See our full analysis for THOR Industries.With the headline numbers on the table, the next step is to see how they line up against the most common narratives about Thor Industries, from its earnings power to how sustainable its margins really are.
Curious how numbers become stories that shape markets? Explore Community Narratives
Margins Stay Thin At 2.7 Percent
- Over the last year, THOR converted $9.6 billion of revenue into $258.6 million of net income, which works out to a 2.7 percent net margin, only slightly above the prior year’s 2.6 percent.
- What stands out for the bullish view is that this modest 2.7 percent margin sits alongside forecasts for roughly 25.7 percent annual earnings growth.

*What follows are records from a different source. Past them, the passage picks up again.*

/-- A step of the encoding is quiet (40 R122). -/
theorem Quiet.of_step (h : s.running) (place : s.seq.encodes = true) (hs : step s = .next t) : Quiet 1 s t := by
  have st := encodeStep_of_step h place hs
  obtain ⟨cr, -⟩ := st.frame_eq
  exact ⟨1, le_rfl, Runs.silent hs (event_encodes place), cr, st.lines_eq⟩

/-! ### What a part of the pipeline computes -/

/-- A FatalError with this cause has ended the run (60 R230). -/
def State.failed (s : State) (c : Cause) : Prop :=
  s.phase = .done ∧ s.exit = some 2 ∧ s.cause = some c ∧ s.diag.length = 1

/-- Within `n` quiet steps the block computes `r`: it comes to a state that holds the value, or to DONE by the cause. -/
def Computes (n : Nat) (s : State) (r : Except Cause α) (holds : State → α → Prop) : Prop :=
  ∃ t, Quiet n s t ∧
    match r with
    | .ok a => holds t a
    | .error c => t.failed c

theorem Computes.mono {r : Except Cause α} {holds : State → α → Prop} (h : Computes n s r holds) (le : n ≤ m) :
    Computes m s r holds := by
  obtain ⟨t, quiet, result⟩ := h
  exact ⟨t, quiet.mono le, result⟩

/-- A quiet run, and what is computed after it. -/
theorem Computes.after {r : Except Cause α} {holds : State → α → Prop} (quiet : Quiet n s t)
    (h : Computes m t r holds) : Computes (n + m) s r holds := by
  obtain ⟨u, quiet', result⟩ := h
  exact ⟨u, quiet.trans quiet', result⟩

/-- A step of the encoding, and what is computed after it. -/
theorem Computes.of_step {r : Except Cause α} {holds : State → α → Prop} (hp : s.phase = .encoding)
    (place : s.seq.encodes = true) (hs : step s = .next t) (h : Computes n t r holds) : Computes (n + 1) s r holds :=
  Nat.add_comm 1 n ▸ Computes.after (Quiet.of_step (.inl hp) place hs) h

/-- The last step of a part. -/
theorem Computes.value {a : α} {holds : State → α → Prop} (hp : s.phase = .encoding) (place : s.seq.encodes = true)
    (hs : step s = .next t) (h : holds t a) : Computes 1 s (.ok a) holds :=
  ⟨t, Quiet.of_step (.inl hp) place hs, h⟩

/-- A FatalError ends the run with its cause (60 R230). -/
theorem Computes.fatal {c : Cause} {holds : State → α → Prop} (hp : s.phase = .encoding)
    (place : s.seq.encodes = true) (hs : step s = .next (s.raiseFatal c)) : Computes (n + 1) s (.error c) holds :=
  ⟨s.raiseFatal c, (Quiet.of_step (.inl hp) place hs).mono (Nat.le_add_left 1 n), rfl, rfl, rfl, rfl⟩

/-- After a part has computed its value the next part goes on from it; after its FatalError there is no next part. -/
theorem Computes.bind {a : Except Cause α} {r : Except Cause β} {holds : State → α → Prop} {holds' : State → β → Prop}
    (first : Computes n s a holds) (failure : ∀ c, a = .error c → r = .error c)
    (second : ∀ v t, a = .ok v → t.cr = s.cr → holds t v → Computes m t r holds') : Computes (n + m) s r holds' := by
  obtain ⟨t, quiet, result⟩ := first
  cases a with
  | ok v => exact Computes.after quiet (second v t rfl quiet.cr_eq result)
  | error c =>
    rw [failure c rfl]
    exact ⟨t, quiet.mono (Nat.le_add_right n m), result⟩

/-! ### The literal -/

/-- BUILD is at its end with these data, which are within capacity (42 R140, R158). -/
def State.hasData (s : State) (d : BitSeq) : Prop :=
  s.phase = .encoding ∧ s.seq = .stage .par ∧ s.data = d ∧ d.length ≤ Config.dataCap

/-- The loop over the characters parses those from K on: by induction on them (42 R141). -/
theorem literal_computes (chars : List Byte) (hp : s.phase = .encoding) (q : s.seq = .literal)
    (left : s.rawChars.drop s.k = chars) (fits : s.data.length ≤ Config.dataCap) :
    Computes (chars.length + 1) s (parseChars true s.hexmode chars s.data) State.hasData := by
  have place : s.seq.encodes = true := by rw [q]; rfl
  induction chars generalizing s with
  | nil =>
    have ended : s.rawChars[s.k]? = none := by simpa using left
    exact .value hp place (step_literal_end (.inl hp) q ended) ⟨hp, rfl, rfl, fits⟩
  | cons ch rest ih =>
    have char : s.rawChars[s.k]? = some ch := by rw [← List.head?_drop, left]; rfl
    have left' : s.rawChars.drop (s.k + 1) = rest := by rw [← List.tail_drop, left]; rfl
    cases b : charBits true s.hexmode ch with
    | none =>
      simp only [parseChars, b]
      exact .fatal hp place (step_char_illegal (.inl hp) q char b)
    | some bits =>
      have appended := step_char_legal (.inl hp) q char b fits
      by_cases room : Config.dataCap < s.data.length + bits.length
      · simp only [parseChars, b, if_pos room]
        exact .fatal hp place (appended.trans (appendChar_overflow room))
      · simp only [parseChars, b, if_neg room]
        have room : s.data.length + bits.length ≤ Config.dataCap := Nat.not_lt.mp room
        exact .of_step hp place (appended.trans (appendChar_fits room)) (ih hp rfl left' (by simpa using room) rfl)

/-- A literal that begins with `0x` or `0X` is parsed in hex mode from its third character on (30 R92). -/
theorem parseLiteral_hex {c1 : Byte} (rest : List Byte) (c : c1 = 0x78 ∨ c1 = 0x58) :
    parseLiteral true (0x30 :: c1 :: rest) = parseChars true true rest [] := by
  simp only [parseLiteral, true_and, if_pos c]

/-- Any other literal is parsed in binary mode from its first character on (30 R92). -/
theorem parseLiteral_bin {l : List Byte} (no_hex : ∀ c1 rest, l = 0x30 :: c1 :: rest → c1 ≠ 0x78 ∧ c1 ≠ 0x58) :
    parseLiteral true l = parseChars true false l [] := by
  unfold parseLiteral
  split
  next c0 c1 rest =>
    refine if_neg ?_
    rintro ⟨rfl, c⟩
    obtain ⟨n78, n58⟩ := no_hex c1 rest rfl
    exact c.elim n78 n58
  · rfl

/-- The first two characters select the mode, and the characters from K on are parsed in it (42 R141, R142). -/
theorem litPrefix_computes (hp : s.phase = .encoding) (q : s.seq = .litPrefix) (empty : s.data = []) :
    Computes (s.rawChars.length + 2) s (parseLiteral true s.rawChars) State.hasData := by
  have place : s.seq.encodes = true := by rw [q]; rfl
  have fits : s.data.length ≤ Config.dataCap := by rw [empty]; exact Nat.zero_le _
  by_cases hex : ∃ c1 rest, s.rawChars = 0x30 :: c1 :: rest ∧ (c1 = 0x78 ∨ c1 = 0x58)
  · obtain ⟨c1, rest, chars, c⟩ := hex
    have digits := literal_computes (s := { s with hexmode := true, k := 2, seq := .literal }) rest hp rfl
      (congrArg (List.drop 2) chars) fits
    rw [chars, parseLiteral_hex rest c, ← empty]
    exact (digits.of_step hp place (step_prefix_hex (.inl hp) q chars c)).mono (by simp)
  · have no_hex (c1 : Byte) (rest : List Byte) (chars : s.rawChars = 0x30 :: c1 :: rest) :
        c1 ≠ 0x78 ∧ c1 ≠ 0x58 := not_or.mp fun c => hex ⟨c1, rest, chars, c⟩
    have digits := literal_computes (s := { s with hexmode := false, k := 0, seq := .literal }) s.rawChars hp rfl rfl fits
    rw [parseLiteral_bin no_hex, ← empty]
    exact digits.of_step hp place (step_prefix_bin (.inl hp) q no_hex)

/-! ### The fields -/

/-- Before FIELD.RANGE with these widths (42 R153). -/
def State.hasWidths (s : State) (w : Nat × Nat) : Prop :=
  s.phase = .encoding ∧ s.seq = .fstep .range ∧ s.fb = w.1 ∧ s.cb = w.2

theorem widths_of_overrides {r : ConfigRegs} {a b : Nat} (facility : r.facilityBits = some a)
    (card : r.cardBits = some b) : r.widths = .ok (a, b) := by
  simp [ConfigRegs.widths, facility, card]

theorem widths_of_preset {r : ConfigRegs} {pf pc : Nat} (supported : preset r.format = some (pf, pc)) :
    r.widths = .ok (r.facilityBits.getD pf, r.cardBits.getD pc) := by
  cases facility : r.facilityBits <;> cases card : r.cardBits <;>
    simp [ConfigRegs.widths, facility, card, supported]

/-- FORMAT gives the widths where an override is absent (42 R153, R154). -/
theorem format_computes (hp : s.phase = .encoding) (q : s.seq = .format)
    (needed : s.cr.facilityBits = none ∨ s.cr.cardBits = none) : Computes 1 s s.cr.widths State.hasWidths := by
  have place : s.seq.encodes = true := by rw [q]; rfl
  have taken := step_format (.inl hp) q
  cases supported : preset s.cr.format with
  | some w =>
    obtain ⟨pf, pc⟩ := w
    rw [State.takePreset, supported] at taken
    rw [widths_of_preset supported]
    exact .value hp place taken ⟨hp, rfl, rfl, rfl⟩
  | none =>
    have unsupported : s.cr.widths = .error .format := by
      rcases needed with absent | absent
      · simp [ConfigRegs.widths, absent, supported]
      · cases facility : s.cr.facilityBits <;> simp [ConfigRegs.widths, facility, absent, supported]
    have partial_overrides : s.widthsExplicit = false := by
      rcases needed with absent | absent <;> simp [State.widthsExplicit, absent]
    rw [State.takePreset, supported, partial_overrides] at taken
    rw [unsupported]
    exact .fatal hp place taken

/-- FIELD.RESOLVE takes both overrides, or FORMAT is decoded (42 R153). -/
theorem resolve_computes (hp : s.phase = .encoding) (q : s.seq = .fstep .resolve) :
    Computes 2 s s.cr.widths State.hasWidths := by
  have place : s.seq.encodes = true := by rw [q]; rfl
  have resolved := step_resolve (.inl hp) q
  unfold execFieldResolve at resolved
  split at resolved
  next a b facility card =>
    rw [widths_of_overrides facility card]
    exact (Computes.value hp place resolved ⟨hp, rfl, rfl, rfl⟩).mono (by decide)
  next absent =>
    have needed : s.cr.facilityBits = none ∨ s.cr.cardBits = none := by
      cases facility : s.cr.facilityBits with
      | none => exact .inl rfl
      | some a =>
        cases card : s.cr.cardBits with
        | none => exact .inr rfl
        | some b => exact (absent a b facility card).elim
    exact (format_computes (s := s.goto .format) hp rfl needed).of_step hp place resolved

/-- The data sequence after FIELD.PAD (42 R157). -/
def ConfigRegs.padded (r : ConfigRegs) (d : BitSeq) : Except Cause BitSeq :=
  match r.frameBits with
  | none => .ok d
  | some e =>
    if r.parity ≠ 0 then .ok d
    else if e < d.length then .error .padShort
    else if Config.dataCap < e then .error .padCap
    else .ok (zeros (e - d.length) ++ d)

/-- The data sequence of field mode, sub-step by sub-step (42 R155 to R157). -/
theorem fieldData_of_widths {r : ConfigRegs} {fb cb : Nat} (widths : r.widths = .ok (fb, cb)) :
    r.fieldData =
      if ¬ (r.facility < 2 ^ fb ∧ r.card < 2 ^ cb) then .error .fieldRange
      else if Config.dataCap < fb + cb then .error .capacity
      else r.padded (msbFirst r.facility fb ++ msbFirst r.card cb) := by
  cases expected : r.frameBits <;>
    simp only [ConfigRegs.fieldData, widths, ConfigRegs.padded, expected, List.length_append, msbFirst_length]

- Supporters can point to the shift from small losses in early 2025 to $125.8 million of net income in Q4 2025 as evidence the business can turn scale into profit even in a tough patch.
- At the same time, the five year earnings decline of 21.8 percent per year reminds you that sustaining this margin and the projected growth is not a done deal yet.
Five Year Earnings Slide Versus 25.7 Percent Growth Outlook
- Over the past five years, earnings have fallen about 21.8 percent per year, yet the same dataset now shows expected earnings growth of around 25.7 percent a year going forward, creating a sharp contrast between history and outlook.
- Bears focus on that long term decline as a warning sign.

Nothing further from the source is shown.